-- ==== Sys2Proof/Certificates/Slice0/Obligations.lean ====
section
/-! DEFINITION. The statements for the provers, by the section of the spec they come from. Where a statement
rests on a choice the spec marks as its own (a decision D<n>, or an encoding value imported from RV32I) its
docstring says so; such a statement's basis is 'derived'. -/

open Sys2Proof Sys2Proof.Machine

/-! ## Encoding and decoding (30_encoding.md) -/

/-- Decoding the words written out bit by bit in the spec's worked decodes (section 7, rule R116) gives the
operations and operands shown there, and the three unknown words are refused. The encodings were
taken by the spec from RV32I (D2; log entry 1). -/
def Obligations.WorkedDecodes : Prop :=
  decode 0x002081B3 = .ok (.add 3 1 2) ∧ decodeRecord 0x002081B3 = .ok (.r 0x33 3 0 1 2 0)
  ∧ decode 0x40C5D533 = .ok (.sra 10 11 12) ∧ decodeRecord 0x40C5D533 = .ok (.r 0x33 10 5 11 12 0x20)
  ∧ decode 0xFFF08093 = .ok (.addi 1 1 0xFFFFFFFF) ∧ decodeRecord 0xFFF08093 = .ok (.i 0x13 1 0 1 0xFFFFFFFF)
  ∧ decode 0x00812303 = .ok (.lw 6 2 8) ∧ decodeRecord 0x00812303 = .ok (.i 0x03 6 2 2 8)
  ∧ decode 0x80022623 = .ok (.sw 4 0 0xFFFFF80C) ∧ decodeRecord 0x80022623 = .ok (.s 0x23 2 4 0 0xFFFFF80C)
  ∧ decode 0x00208463 = .ok (.beq 1 2 8) ∧ decodeRecord 0x00208463 = .ok (.sb 0x63 0 1 2 8)
  ∧ decode 0xFE209EE3 = .ok (.bne 1 2 0xFFFFFFFC) ∧ decodeRecord 0xFE209EE3 = .ok (.sb 0x63 1 1 2 0xFFFFFFFC)
  ∧ decode 0x123452B7 = .ok (.lui 5 0x12345000) ∧ decodeRecord 0x123452B7 = .ok (.u 0x37 5 0x12345000)
  ∧ decode 0xFF9FF06F = .ok (.jal 0 0xFFFFFFF8) ∧ decodeRecord 0xFF9FF06F = .ok (.uj 0x6F 0 0xFFFFFFF8)
  ∧ decode 0x00008067 = .ok (.jalr 0 1 0) ∧ decodeRecord 0x00008067 = .ok (.i 0x67 0 0 1 0)
  ∧ decode 0x00001013 = .error .unknownInstruction ∧ decode 0x02000033 = .error .unknownInstruction
  ∧ decode 0x00000073 = .error .unknownInstruction

/-- `sext_N` (R95, R10): the low `N` bits pass unchanged, bit `N - 1` fills the bits above, the result's signed
reading is that of the `N`-bit value, a correct circuit is the one the rule gives, and the worked values hold. -/
def Obligations.SignExtensionRule : Prop :=
  (∀ (n : Nat) (v : Word), 1 ≤ n → n ≤ 32 →
    (∀ i, i < n → (sext n v).getLsbD i = v.getLsbD i)
    ∧ (∀ i, n ≤ i → i < 32 → (sext n v).getLsbD i = v.getLsbD (n - 1))
    ∧ (sext n v).toInt = (v.setWidth n).toInt
    ∧ (v.toNat < 2 ^ n → sext n v = (v ^^^ BitVec.ofNat 32 (2 ^ (n - 1))) - BitVec.ofNat 32 (2 ^ (n - 1))))
  ∧ sext 12 0xFFF = 0xFFFFFFFF ∧ sext 12 0x7FF = 0x7FF ∧ sext 12 0x800 = 0xFFFFF800
  ∧ sext 13 0x1000 = 0xFFFFF000 ∧ sext 21 0x100000 = 0xFFF00000 ∧ ∀ v, sext 32 v = v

» Exercise details
Check each line of the material for the string "Obligations", then state how many lines have it and nothing more.

» Exercise answer
3